All public fields/properties of a type marked with [CsvObject] must have either the [Column] or [IgnoreMember] attribute. (An analyzer will output a compile error if it does not find either attribute on public members.)

The [Column] attribute can specify a column index as an int or a header name as a string.

To serialize this type to CSV or deserialize it from CSV, use CsvSerializer.

var array = new Person[]
{
    new() { Name = "Alice", Age = 18 },
    new() { Name = "Bob", Age = 23 },
    new() { Name = "Carol", Age = 31 },
}

// Person[] -> CSV (UTF-8)
byte[] csv = CsvSerializer.Serialize(array);

// Person[] -> CSV (UTF-16)
string csvText = CsvSerializer.SerializeToString(array);

// CSV (UTF-8) -> Person[]
array = CsvSerializer.Deserialize<Person>(csv);

// CSV (UTF-16) -> Person[]
array = CsvSerializer.Deserialize<Person>(csvText);

Serialize has an overload that returns a UTF-8 encoded byte[], and you can also pass a Stream or IBufferWriter<byte> for writing.

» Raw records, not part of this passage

-- ==== Sys2Proof/Machine/Flags.lean ====
section
/-! DEFINITION. What writing an element counts and flags: block scales (R93, R94), overflow bitmaps (R95), the numeric watch (R96, R98,
R100, R101), FP_FLAGS (R53), and the writing of output elements. -/
namespace Sys2Proof.Machine

/-- Histogram bin of a written code (R101). -/
def histBin (fmt : Nat) (code : Nat) : Option Nat :=
  match fmt with
  | 3 =>
    match Bin.b16.decode code with
    | .fin _ m e => if m = 0 then none else some ((ilog m : Int) + e - 15 + 63).toNat
    | _ => none
  | f =>
    let k := klOfCode f
    let e := code % 2 ^ (k.width - 1)
    if e = 0 then none else some (((e : Int) - k.bias) / k.steps - ftop f + 63).toNat

/-- Adds one written element to the counts a part holds (R96, R100). `fmt` is the format code of the bins. -/
def countWritten (hist : Bool) (fmt block : Nat) (w : Written) (l : WatchLive) : WatchLive :=
  { l with
    elements := satAdd 64 l.elements 1
    zeros := sat32 l.zeros (if w.zero then 1 else 0)
    saturated := sat32 l.saturated (if w.sat then 1 else 0)
    nonfinite := sat32 l.nonfinite (if w.nonfinite then 1 else 0)
    flushed := sat32 l.flushed (if w.flush then 1 else 0)
    maxk := match w.k, l.maxk with
      | some k, some m => some (max k m)
      | some k, none => some k
      | none, m => m
    bins := if hist && !w.nonfinite && !w.flush then
        (match histBin fmt w.hi with
         | some b => tset l.bins b (sat32 ((tget l.bins b).getD 0) 1)
         | none => l.bins)
      else l.bins
    ovfBlocks := if w.sat then ninsert l.ovfBlocks block else l.ovfBlocks }

/-- The larger of two maxima (R96). -/
def maxK (a b : Option Int) : Option Int :=
  match a, b with
  | some x, some y => some (max x y)
  | some x, none => some x
  | none, y => y

/-- Adds bins (R98). -/
def addBins (a : Table Nat) : Table Nat → Table Nat
  | [] => a
  | (b, n) :: r => addBins (tset a b (sat32 ((tget a b).getD 0) n)) r

/-- Adds to an OPS entry. -/
def addOp (sat fl : Nat) (o : Nat × Word × Nat × Nat) : Nat × Word × Nat × Nat := (o.1, o.2.1, sat32 o.2.2.1 sat, sat32 o.2.2.2 fl)

/-- The OPS entry of a descriptor, by its work number (R100): the first 16 in order of first merge; later ones add into entry 15 and set
OPS_OVERRUN. -/
def addOps (id : Nat) (tag : Word) (sat fl : Nat) (l : WatchLive) : WatchLive :=
  match l.ops.findIdx? (fun o => o.1 == id) with
  | some i => { l with ops := lmod l.ops i (addOp sat fl) }
  | none =>
    if l.ops.length < 16 then { l with ops := l.ops ++ [(id, tag, sat, fl)] }
    else { l with ops := lmod l.ops 15 (addOp sat fl), overrun := true }

/-- Merges the counts of a completed part (R98). -/
def mergeLive (hist : Bool) (id : Nat) (tag : Word) (d l : WatchLive) : WatchLive :=
  let m : WatchLive := { l with
    elements := satAdd 64 l.elements d.elements
    zeros := sat32 l.zeros d.zeros
    saturated := sat32 l.saturated d.saturated
    nonfinite := sat32 l.nonfinite d.nonfinite
    flushed := sat32 l.flushed d.flushed
    maxk := maxK l.maxk d.maxk
    bins := addBins l.bins d.bins
    ovfBlocks := d.ovfBlocks.foldl ninsert l.ovfBlocks }
  if hist then addOps id tag d.saturated d.flushed m else m

/-- Raises FP_FLAGS bits of a context (R53). -/
def raiseFp (c : Nat) (f : Nat) (s : State) : State :=
  ctxMod c (fun x => { x with fpFlags := x.fpFlags ||| BitVec.ofNat 32 f }) s

/-- Bytes of a block table entry (R90). -/
def blockEntry (held : Int) (offset clean : Nat) (ovf : Bool) (last : Nat) : List Byte :=
  leBytes 2 (unsignedOf 16 held) ++ leBytes 1 offset ++ leBytes 1 clean ++ leBytes 1 (if ovf then 1 else 0) ++ leBytes 3 0 ++ leBytes 8 last

/-- The block procedure of R93 on an entry: new OFFSET, CLEAN and whether it clamped. `off` is the signed OFFSET. -/
def blockStep (decay : Nat) (off : Int) (clean : Nat) (ovf valid : Bool) : Int × Nat × Bool :=
  if ovf then (if off < 127 then (off + 1, 0, false) else (off, 0, true))
  else if valid then
    let cl := if clean < 255 then clean + 1 else clean
    if decay ≠ 0 ∧ cl ≥ decay ∧ off > 0 then (off - 1, 0, false) else (off, cl, false)
  else (off, clean, false)

/-- The first write of a block in a step (R93): the entry, its HELD_SCALE. -/
def touchBlock (c : Nat) (r : ScaleRec) (b step : Nat) (s : State) : Except AccErr (State × Int) :=
  match vaRead s c (r.blocksVa + 16 * b) 16 with
  | .error e => .error e
  | .ok l =>
    let last := fieldAt l 8 8
    if last = step then .ok (s, signedOf 16 (fieldAt l 0 2))
    else
      match blockStep r.decay (signedOf 8 (fieldAt l 2 1)) (fieldAt l 3 1) (bitAt (fieldAt l 4 1) 0) (last != 2 ^ 64 - 1) with
      | (off, cl, clamped) =>
        let held : Int := if r.fmt = 3 ∧ ¬ r.grad then 0 else r.ts + off
        match vaWrite c (r.blocksVa + 16 * b) (blockEntry held (unsignedOf 8 off) cl false step) s with
        | .error e => .error e
        | .ok t => .ok (ctxMod c (fun x => { x with liveClamps := sat32 x.liveClamps (if clamped then 1 else 0) }) t, held)

/-- Start of the overflow bitmap of a step (R95). -/
def bitmapVa (r : ScaleRec) (step : Nat) : Nat :=
  r.ovfVa + (if step % 2 = 1 then 64 * (((r.blocks + 7) / 8 + 63) / 64) else 0)

/-- Sets a bit or a flag in a byte of a context's space. -/
def orByte (c va v : Nat) (s : State) : Except AccErr State :=
  match vaNum s c va 1 with
  | .error e => .error e
  | .ok o => vaWrite c va [BitVec.ofNat 8 (o ||| v)] s

/-- Marks a block's overflow: OVF in its entry, its bit in the live bitmap (R94, R95). -/
def markOverflow (c : Nat) (r : ScaleRec) (b step : Nat) (s : State) : Except AccErr State :=
  match orByte c (r.blocksVa + 16 * b + 4) 1 s with
  | .error e => .error e
  | .ok t => orByte c (bitmapVa r step + b / 8) (2 ^ (b % 8)) t

/-- The fault record of an access the module makes of itself (R235): no descriptor made it, so the descriptor's fields and the resume point
are free (log 23). -/
def moduleFault (c : Nat) (e : AccErr) (acc : Access) (s : State) : State :=
  match freshValue s with
  | (a, s1) => match freshValue s1 with
    | (b, s2) => match freshValue s2 with
      | (k, s3) =>
        let d := accDetail e (binnacleUnit s) acc
        reschedule (addFault c { cls := d.cls, queue := 0, hostTag := a.setWidth 32, opcode := b.toNat % 65536, epoch := (a >>> 32).setWidth 32
                                 step := b.toNat / 65536, resume := k.toNat, detail := d, work := none, own := true } true (countPoison e s3))

/-- Marks the overflows of a tensor's blocks (R94). -/
def markBlocks (c step : Nat) (r : ScaleRec) (l : List Nat) (s : State) : State :=
  l.foldl (fun t b => match markOverflow c r b step t with
    | .ok u => u
    | .error e => moduleFault c e .write t) s

/-- Merges a part's counts into its tensor's record and marks its overflows; counts of a deleted record stay in the step totals (R98, R252). -/
def mergeHeld (c id : Nat) (tag : Word) (step : Nat) (h : Held) (s : State) : State :=
  let s1 := raiseFp c h.flags.toNat s
  match scaleOf s1 c h.tensor with
  | none =>
    ctxMod c (fun x => { x with orphanSat := sat32 x.orphanSat h.counts.saturated
                                orphanNonfinite := sat32 x.orphanNonfinite h.counts.nonfinite
                                orphanFlush := sat32 x.orphanFlush h.counts.flushed
                                orphanOvf := sat32 x.orphanOvf h.counts.ovfBlocks.length }) s1
  | some r =>
    markBlocks c step r h.counts.ovfBlocks
      (ctxMod c (fun x => { x with scales := tmod x.scales h.tensor (fun r => { r with live := mergeLive r.histogram id tag h.counts r.live }) }) s1)

/-- How an output is written (R67, R104): tensor, format code, pair, rounding rule, base, row pitch, columns. -/
structure OutSpec where
  tensor : Nat
  fmt : Nat
  pair : Bool
  round : Round
  base : Nat
  pitch : Nat
  cols : Nat
  deriving DecidableEq, Repr

/-- Format, pair and rounding an output really takes: GRAD tensors take GFMT and a pair is NEAREST (R104, R105). -/
def outForm (g : Option Nat) (o : OutSpec) : Nat × Bool × Round :=
  match g with
  | some 1 => (1, false, o.round)
  | some 2 => (2, false, o.round)
  | some _ => (2, true, .nearest)
  | none => (o.fmt, o.pair, o.round)

/-- Address of output element `i` (R104; a pair of another tensor is hi then lo, log 11). -/
def outAddr (g : Option Nat) (o : OutSpec) (i : Nat) : Nat :=
  match g with
  | some 1 => o.base + i
  | some 2 => o.base + 2 * i
  | some _ => o.base + 4 * i
  | none => o.base + i / o.cols * o.pitch + i % o.cols * (if o.pair then 2 * Fmt.bytes (fmtOfCode o.fmt) else Fmt.bytes (fmtOfCode o.fmt))

/-- Bytes of a written element. -/
def outBytes (fmt : Nat) (pair : Bool) (w : Written) : List Byte :=
  let n := Fmt.bytes (fmtOfCode fmt)
  if pair then leBytes n w.hi ++ leBytes n w.lo else leBytes n w.hi

/-- Writes an element that `emit` gives for its HELD_SCALE (R93 to R96, R100): state, counts, flags. `fmt` and `pair` are the form it
takes. An overflow is marked when the counts merge (R98); a mark that would fault stops the write. -/
def putElem (c : Nat) (o : OutSpec) (fmt : Nat) (pair : Bool) (step i : Nat) (emit : Int → Written) (st : State × WatchLive × Nat) :
    Except AccErr (State × WatchLive × Nat) :=
  match st with
  | (s, l, f) =>
    let g := gradFmt s c o.tensor
    match scaleOf s c o.tensor with
      | none =>
        let w := emit 0
        match vaWrite c (outAddr g o i) (outBytes fmt pair w) s with
        | .error e => .error e
        | .ok t => .ok (t, l, f ||| w.flags)
      | some r =>
        let b := r.block i
        match touchBlock c r b step s with
        | .error e => .error e
        | .ok (s1, held) =>
          let w := emit held
          match vaWrite c (outAddr g o i) (outBytes fmt pair w) s1 with
          | .error e => .error e
          | .ok s2 =>
            match if w.sat then markOverflow c r b step s2 else .ok s2 with
            | .error e => .error e
            | .ok _ => .ok (s2, countWritten r.histogram fmt b w l, f ||| w.flags)

/-- Writes a value as one output element, rounded into the form its tensor takes (R44 to R46, R59, R104). -/
def writeElem (c : Nat) (o : OutSpec) (step origin i : Nat) (v : OutVal) (st : State × WatchLive × Nat) :
    Except AccErr (State × WatchLive × Nat) :=
  match outForm (gradFmt st.1 c o.tensor) o with
  | (fmt, pair, round) =>
    putElem c o fmt pair step i (fun sc =>
      if pair then writePair (fmtOfCode fmt) st.1.dev.level sc v
      else writeOne (fmtOfCode fmt) st.1.dev.level round (stochasticU (jobSeed st.1) o.tensor i origin) sc v) st

/-- Writes output elements one by one, in order. -/
def writeEach (c : Nat) (o : OutSpec) (step origin : Nat) : List (Nat × OutVal) → State × WatchLive × Nat →
    Except AccErr (State × WatchLive × Nat)
  | [], st => .ok st
  | (i, v) :: r, st =>
    match writeElem c o step origin i v st with
    | .error e => .error e
    | .ok t => writeEach c o step origin r t

/-- Bytes of a range that lie in the 64-byte block `b`. -/
def bytesIn (b : Nat) (e : Nat × Nat) : Nat := min (e.1 + e.2) (64 * b + 64) - max e.1 (64 * b)

/-- The 64-byte blocks that disjoint ranges of addresses cover whole. -/
def coveredBlocks (l : List (Nat × Nat)) : List Nat :=
  ((l.map (fun e => e.1 / 64)).eraseDups).filter (fun b => decide ((l.map (bytesIn b)).sum = 64))

/-- The poison of a block goes with a write of the whole block (R205). -/
def cleanBlock (c : Nat) (s : State) (b : Nat) : State :=
  match translate s c (64 * b) true with
  | .ok (.dev a _) => { s with mem := { s.mem with poison := s.mem.poison.filter (fun k => some k != blockOf s a) } }
  | _ => s

/-- The range an output element takes. -/
def elemRange (s : State) (c : Nat) (o : OutSpec) (i : Nat) : Nat × Nat :=
  let g := gradFmt s c o.tensor
  match outForm g o with
  | (fmt, pair, _) => (outAddr g o i, if pair then 2 * Fmt.bytes (fmtOfCode fmt) else Fmt.bytes (fmtOfCode fmt))

/-- Blocks that a part's elements cover whole are written whole: their poison goes (R205). -/
def cleanWritten (c : Nat) (o : OutSpec) (ids : List Nat) (s : State) : State :=
  if s.mem.poison.isEmpty then s else (coveredBlocks (ids.map (elemRange s c o))).foldl (cleanBlock c) s

/-- Writes the output elements of a part in order; blocks they cover whole lose their poison. -/
def writeElems (c : Nat) (o : OutSpec) (step origin : Nat) (l : List (Nat × OutVal)) (st : State × WatchLive × Nat) :
    Except AccErr (State × WatchLive × Nat) :=
  match writeEach c o step origin l st with
  | .error e => .error e
  | .ok (t, counts, f) => .ok (cleanWritten c o (l.map Prod.fst) t, counts, f)

/-- The memory space of `n` blocks' fresh entries (R93). -/
def freshBlocks (held : Int) : Nat → List Byte
  | 0 => []
  | n + 1 => blockEntry held 0 0 false (2 ^ 64 - 1) ++ freshBlocks held n

/-- Initialises a record's block table and clears both overflow bitmaps (R93). -/
def initBlocks (c : Nat) (r : ScaleRec) (s : State) : Except AccErr State :=
  let held : Int := if r.fmt = 3 ∧ ¬ r.grad then 0 else r.initScale
  match vaWrite c r.blocksVa (freshBlocks held r.blocks) s with
  | .error e => .error e
  | .ok t =>
    match vaWrite c (bitmapVa r 0) (zeros ((r.blocks + 7) / 8)) t with
    | .error e => .error e
    | .ok t2 => vaWrite c (bitmapVa r 1) (zeros ((r.blocks + 7) / 8)) t2

end Sys2Proof.Machine
end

Deserialize accepts UTF-8 byte arrays as byte[] and also supports string, Stream, and ReadOnlySequence<byte>.

The default supported types for fields are sbyte, byte, short, ushort, int, uint, long, ulong, char, string, Enum, Nullable<T>, DateTime, TimeSpan, and Guid. To support other types, refer to the Extensions section.

Serialization

The class/struct passed to CsvSerializer should have the [CsvObject] attribute and the partial keyword.

By default, fields and properties with the [Column] attribute are the targets for serialization/deserialization. The [Column] attribute is mandatory for public members, but you can target private members by adding the [Column] attribute.

[CsvObject]
public partial class Person
{
    [Column(0)]
    public string Name { get; set; }

    [Column(1)]
    int age;

    [IgnoreMember]
    public int Age => age;
}

To specify header names instead of indices, use a string key.

[CsvObject]
public partial class Person
{
    [Column("name")]
    public string Name { get; set; }

    [Column("age")]
    public int Age { get; set; }
}

To use member names as keys, specify [CsvObject(keyAsPropertyName: true)]. In this case, the [Column] attribute is not required.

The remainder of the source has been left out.